[Dataset content — start]
-- ==== Sys2Proof/Laws/State.lean ====
section
/-!
SUPPORT. State read after it has been updated: one law for each field and each update, so that no proof unfolds a record
update, and the reads of objects and registers through every update.
-/

namespace Sys2Proof.Machine

open State

/-! ### Fields -/

@[simp] theorem State.putVal_pending (s : State) (o : Obj) (i : Nat) (v : Val) : (s.putVal o i v).pending = s.pending := rfl
@[simp] theorem State.putVal_regs (s : State) (o : Obj) (i : Nat) (v : Val) : (s.putVal o i v).regs = s.regs := rfl
@[simp] theorem State.putVal_latched (s : State) (o : Obj) (i : Nat) (v : Val) : (s.putVal o i v).latched = s.latched := rfl
@[simp] theorem State.putVal_clk (s : State) (o : Obj) (i : Nat) (v : Val) : (s.putVal o i v).clk = s.clk := rfl
@[simp] theorem State.putVal_lan (s : State) (o : Obj) (i : Nat) (v : Val) : (s.putVal o i v).lan = s.lan := rfl
@[simp] theorem State.putVal_nvm (s : State) (o : Obj) (i : Nat) (v : Val) : (s.putVal o i v).nvm = s.nvm := rfl
@[simp] theorem State.putVal_stage (s : State) (o : Obj) (i : Nat) (v : Val) : (s.putVal o i v).stage = s.stage := rfl
@[simp] theorem State.putVal_ucie (s : State) (o : Obj) (i : Nat) (v : Val) : (s.putVal o i v).ucie = s.ucie := rfl
@[simp] theorem State.putVal_boot (s : State) (o : Obj) (i : Nat) (v : Val) : (s.putVal o i v).boot = s.boot := rfl
@[simp] theorem State.putVal_life (s : State) (o : Obj) (i : Nat) (v : Val) : (s.putVal o i v).life = s.life := rfl
@[simp] theorem State.putVal_snuffs (s : State) (o : Obj) (i : Nat) (v : Val) : (s.putVal o i v).snuffs = s.snuffs := rfl
@[simp] theorem State.putVal_limits (s : State) (o : Obj) (i : Nat) (v : Val) : (s.putVal o i v).limits = s.limits := rfl
@[simp] theorem State.putVal_lanes (s : State) (o : Obj) (i : Nat) (v : Val) : (s.putVal o i v).lanes = s.lanes := rfl
@[simp] theorem State.putVal_cages (s : State) (o : Obj) (i : Nat) (v : Val) : (s.putVal o i v).cages = s.cages := rfl
@[simp] theorem State.putVal_eqRuns (s : State) (o : Obj) (i : Nat) (v : Val) : (s.putVal o i v).eqRuns = s.eqRuns := rfl
@[simp] theorem State.putVal_framers (s : State) (o : Obj) (i : Nat) (v : Val) : (s.putVal o i v).framers = s.framers := rfl
@[simp] theorem State.putVal_lineRun (s : State) (o : Obj) (i : Nat) (v : Val) : (s.putVal o i v).lineRun = s.lineRun := rfl
@[simp] theorem State.putVal_gal (s : State) (o : Obj) (i : Nat) (v : Val) : (s.putVal o i v).gal = s.gal := rfl
@[simp] theorem State.putVal_frags (s : State) (o : Obj) (i : Nat) (v : Val) : (s.putVal o i v).frags = s.frags := rfl
@[simp] theorem State.putVal_tm (s : State) (o : Obj) (i : Nat) (v : Val) : (s.putVal o i v).tm = s.tm := rfl
@[simp] theorem State.putVal_terms (s : State) (o : Obj) (i : Nat) (v : Val) : (s.putVal o i v).terms = s.terms := rfl
@[simp] theorem State.putVal_acts (s : State) (o : Obj) (i : Nat) (v : Val) : (s.putVal o i v).acts = s.acts := rfl
@[simp] theorem State.putVal_logEvents (s : State) (o : Obj) (i : Nat) (v : Val) : (s.putVal o i v).logEvents = s.logEvents := rfl
@[simp] theorem State.putVal_grants (s : State) (o : Obj) (i : Nat) (v : Val) : (s.putVal o i v).grants = s.grants := rfl
@[simp] theorem State.putVal_ciph (s : State) (o : Obj) (i : Nat) (v : Val) : (s.putVal o i v).ciph = s.ciph := rfl
@[simp] theorem State.putVal_uplinks (s : State) (o : Obj) (i : Nat) (v : Val) : (s.putVal o i v).uplinks = s.uplinks := rfl
@[simp] theorem State.putVal_psgs (s : State) (o : Obj) (i : Nat) (v : Val) : (s.putVal o i v).psgs = s.psgs := rfl
@[simp] theorem State.putVal_casc (s : State) (o : Obj) (i : Nat) (v : Val) : (s.putVal o i v).casc = s.casc := rfl
@[simp] theorem State.putVal_sent (s : State) (o : Obj) (i : Nat) (v : Val) : (s.putVal o i v).sent = s.sent := rfl
@[simp] theorem State.putVal_fresh (s : State) (o : Obj) (i : Nat) (v : Val) : (s.putVal o i v).fresh = s.fresh := rfl

@[simp] theorem State.putReg_pending (s : State) (a v : Nat) : (s.putReg a v).pending = s.pending := rfl
@[simp] theorem State.putReg_objs (s : State) (a v : Nat) : (s.putReg a v).objs = s.objs := rfl
@[simp] theorem State.putReg_latched (s : State) (a v : Nat) : (s.putReg a v).latched = s.latched := rfl
@[simp] theorem State.putReg_clk (s : State) (a v : Nat) : (s.putReg a v).clk = s.clk := rfl
@[simp] theorem State.putReg_lan (s : State) (a v : Nat) : (s.putReg a v).lan = s.lan := rfl
@[simp] theorem State.putReg_nvm (s : State) (a v : Nat) : (s.putReg a v).nvm = s.nvm := rfl
@[simp] theorem State.putReg_stage (s : State) (a v : Nat) : (s.putReg a v).stage = s.stage := rfl
@[simp] theorem State.putReg_ucie (s : State) (a v : Nat) : (s.putReg a v).ucie = s.ucie := rfl
@[simp] theorem State.putReg_boot (s : State) (a v : Nat) : (s.putReg a v).boot = s.boot := rfl
@[simp] theorem State.putReg_life (s : State) (a v : Nat) : (s.putReg a v).life = s.life := rfl
@[simp] theorem State.putReg_snuffs (s : State) (a v : Nat) : (s.putReg a v).snuffs = s.snuffs := rfl
@[simp] theorem State.putReg_limits (s : State) (a v : Nat) : (s.putReg a v).limits = s.limits := rfl
@[simp] theorem State.putReg_lanes (s : State) (a v : Nat) : (s.putReg a v).lanes = s.lanes := rfl
@[simp] theorem State.putReg_cages (s : State) (a v : Nat) : (s.putReg a v).cages = s.cages := rfl
@[simp] theorem State.putReg_eqRuns (s : State) (a v : Nat) : (s.putReg a v).eqRuns = s.eqRuns := rfl
@[simp] theorem State.putReg_framers (s : State) (a v : Nat) : (s.putReg a v).framers = s.framers := rfl
@[simp] theorem State.putReg_lineRun (s : State) (a v : Nat) : (s.putReg a v).lineRun = s.lineRun := rfl
@[simp] theorem State.putReg_gal (s : State) (a v : Nat) : (s.putReg a v).gal = s.gal := rfl
@[simp] theorem State.putReg_frags (s : State) (a v : Nat) : (s.putReg a v).frags = s.frags := rfl
@[simp] theorem State.putReg_tm (s : State) (a v : Nat) : (s.putReg a v).tm = s.tm := rfl
@[simp] theorem State.putReg_terms (s : State) (a v : Nat) : (s.putReg a v).terms = s.terms := rfl
@[simp] theorem State.putReg_acts (s : State) (a v : Nat) : (s.putReg a v).acts = s.acts := rfl
@[simp] theorem State.putReg_logEvents (s : State) (a v : Nat) : (s.putReg a v).logEvents = s.logEvents := rfl
@[simp] theorem State.putReg_grants (s : State) (a v : Nat) : (s.putReg a v).grants = s.grants := rfl
@[simp] theorem State.putReg_ciph (s : State) (a v : Nat) : (s.putReg a v).ciph = s.ciph := rfl
@[simp] theorem State.putReg_uplinks (s : State) (a v : Nat) : (s.putReg a v).uplinks = s.uplinks := rfl
@[simp] theorem State.putReg_psgs (s : State) (a v : Nat) : (s.putReg a v).psgs = s.psgs := rfl
@[simp] theorem State.putReg_casc (s : State) (a v : Nat) : (s.putReg a v).casc = s.casc := rfl
@[simp] theorem State.putReg_sent (s : State) (a v : Nat) : (s.putReg a v).sent = s.sent := rfl
@[simp] theorem State.putReg_fresh (s : State) (a v : Nat) : (s.putReg a v).fresh = s.fresh := rfl

@[simp] theorem State.setBit_pending (s : State) (a k : Nat) (x : Bool) : (s.setBit a k x).pending = s.pending := rfl
@[simp] theorem State.setBit_objs (s : State) (a k : Nat) (x : Bool) : (s.setBit a k x).objs = s.objs := rfl
@[simp] theorem State.setBit_latched (s : State) (a k : Nat) (x : Bool) : (s.setBit a k x).latched = s.latched := rfl
@[simp] theorem State.setBit_clk (s : State) (a k : Nat) (x : Bool) : (s.setBit a k x).clk = s.clk := rfl
@[simp] theorem State.setBit_lan (s : State) (a k : Nat) (x : Bool) : (s.setBit a k x).lan = s.lan := rfl
@[simp] theorem State.setBit_nvm (s : State) (a k : Nat) (x : Bool) : (s.setBit a k x).nvm = s.nvm := rfl
@[simp] theorem State.setBit_stage (s : State) (a k : Nat) (x : Bool) : (s.setBit a k x).stage = s.stage := rfl
@[simp] theorem State.setBit_ucie (s : State) (a k : Nat) (x : Bool) : (s.setBit a k x).ucie = s.ucie := rfl
@[simp] theorem State.setBit_boot (s : State) (a k : Nat) (x : Bool) : (s.setBit a k x).boot = s.boot := rfl
@[simp] theorem State.setBit_life (s : State) (a k : Nat) (x : Bool) : (s.setBit a k x).life = s.life := rfl
@[simp] theorem State.setBit_snuffs (s : State) (a k : Nat) (x : Bool) : (s.setBit a k x).snuffs = s.snuffs := rfl
@[simp] theorem State.setBit_limits (s : State) (a k : Nat) (x : Bool) : (s.setBit a k x).limits = s.limits := rfl
@[simp] theorem State.setBit_lanes (s : State) (a k : Nat) (x : Bool) : (s.setBit a k x).lanes = s.lanes := rfl
@[simp] theorem State.setBit_cages (s : State) (a k : Nat) (x : Bool) : (s.setBit a k x).cages = s.cages := rfl
@[simp] theorem State.setBit_eqRuns (s : State) (a k : Nat) (x : Bool) : (s.setBit a k x).eqRuns = s.eqRuns := rfl
@[simp] theorem State.setBit_framers (s : State) (a k : Nat) (x : Bool) : (s.setBit a k x).framers = s.framers := rfl
@[simp] theorem State.setBit_lineRun (s : State) (a k : Nat) (x : Bool) : (s.setBit a k x).lineRun = s.lineRun := rfl
@[simp] theorem State.setBit_gal (s : State) (a k : Nat) (x : Bool) : (s.setBit a k x).gal = s.gal := rfl
@[simp] theorem State.setBit_frags (s : State) (a k : Nat) (x : Bool) : (s.setBit a k x).frags = s.frags := rfl
@[simp] theorem State.setBit_tm (s : State) (a k : Nat) (x : Bool) : (s.setBit a k x).tm = s.tm := rfl
@[simp] theorem State.setBit_terms (s : State) (a k : Nat) (x : Bool) : (s.setBit a k x).terms = s.terms := rfl
@[simp] theorem State.setBit_acts (s : State) (a k : Nat) (x : Bool) : (s.setBit a k x).acts = s.acts := rfl
@[simp] theorem State.setBit_logEvents (s : State) (a k : Nat) (x : Bool) : (s.setBit a k x).logEvents = s.logEvents := rfl
@[simp] theorem State.setBit_grants (s : State) (a k : Nat) (x : Bool) : (s.setBit a k x).grants = s.grants := rfl
@[simp] theorem State.setBit_ciph (s : State) (a k : Nat) (x : Bool) : (s.setBit a k x).ciph = s.ciph := rfl
@[simp] theorem State.setBit_uplinks (s : State) (a k : Nat) (x : Bool) : (s.setBit a k x).uplinks = s.uplinks := rfl
@[simp] theorem State.setBit_psgs (s : State) (a k : Nat) (x : Bool) : (s.setBit a k x).psgs = s.psgs := rfl
@[simp] theorem State.setBit_casc (s : State) (a k : Nat) (x : Bool) : (s.setBit a k x).casc = s.casc := rfl
@[simp] theorem State.setBit_sent (s : State) (a k : Nat) (x : Bool) : (s.setBit a k x).sent = s.sent := rfl
@[simp] theorem State.setBit_fresh (s : State) (a k : Nat) (x : Bool) : (s.setBit a k x).fresh = s.fresh := rfl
[Dataset content — finish]
__Exercise objective__. Copy every line of the data above, beginning with the first and ending with the line that contains "i v).lan = s.lan := rfl", and give nothing more.

__Response to this task__.
-- ==== Sys2Proof/Laws/State.lean ====
section
/-!
SUPPORT. State read after it has been updated: one law for each field and each update, so that no proof unfolds a record
update, and the reads of objects and registers through every update.
-/

namespace Sys2Proof.Machine

open State

/-! ### Fields -/

@[simp] theorem State.putVal_pending (s : State) (o : Obj) (i : Nat) (v : Val) : (s.putVal o i v).pending = s.pending := rfl
@[simp] theorem State.putVal_regs (s : State) (o : Obj) (i : Nat) (v : Val) : (s.putVal o i v).regs = s.regs := rfl
@[simp] theorem State.putVal_latched (s : State) (o : Obj) (i : Nat) (v : Val) : (s.putVal o i v).latched = s.latched := rfl
@[simp] theorem State.putVal_clk (s : State) (o : Obj) (i : Nat) (v : Val) : (s.putVal o i v).clk = s.clk := rfl
@[simp] theorem State.putVal_lan (s : State) (o : Obj) (i : Nat) (v : Val) : (s.putVal o i v).lan = s.lan := rfl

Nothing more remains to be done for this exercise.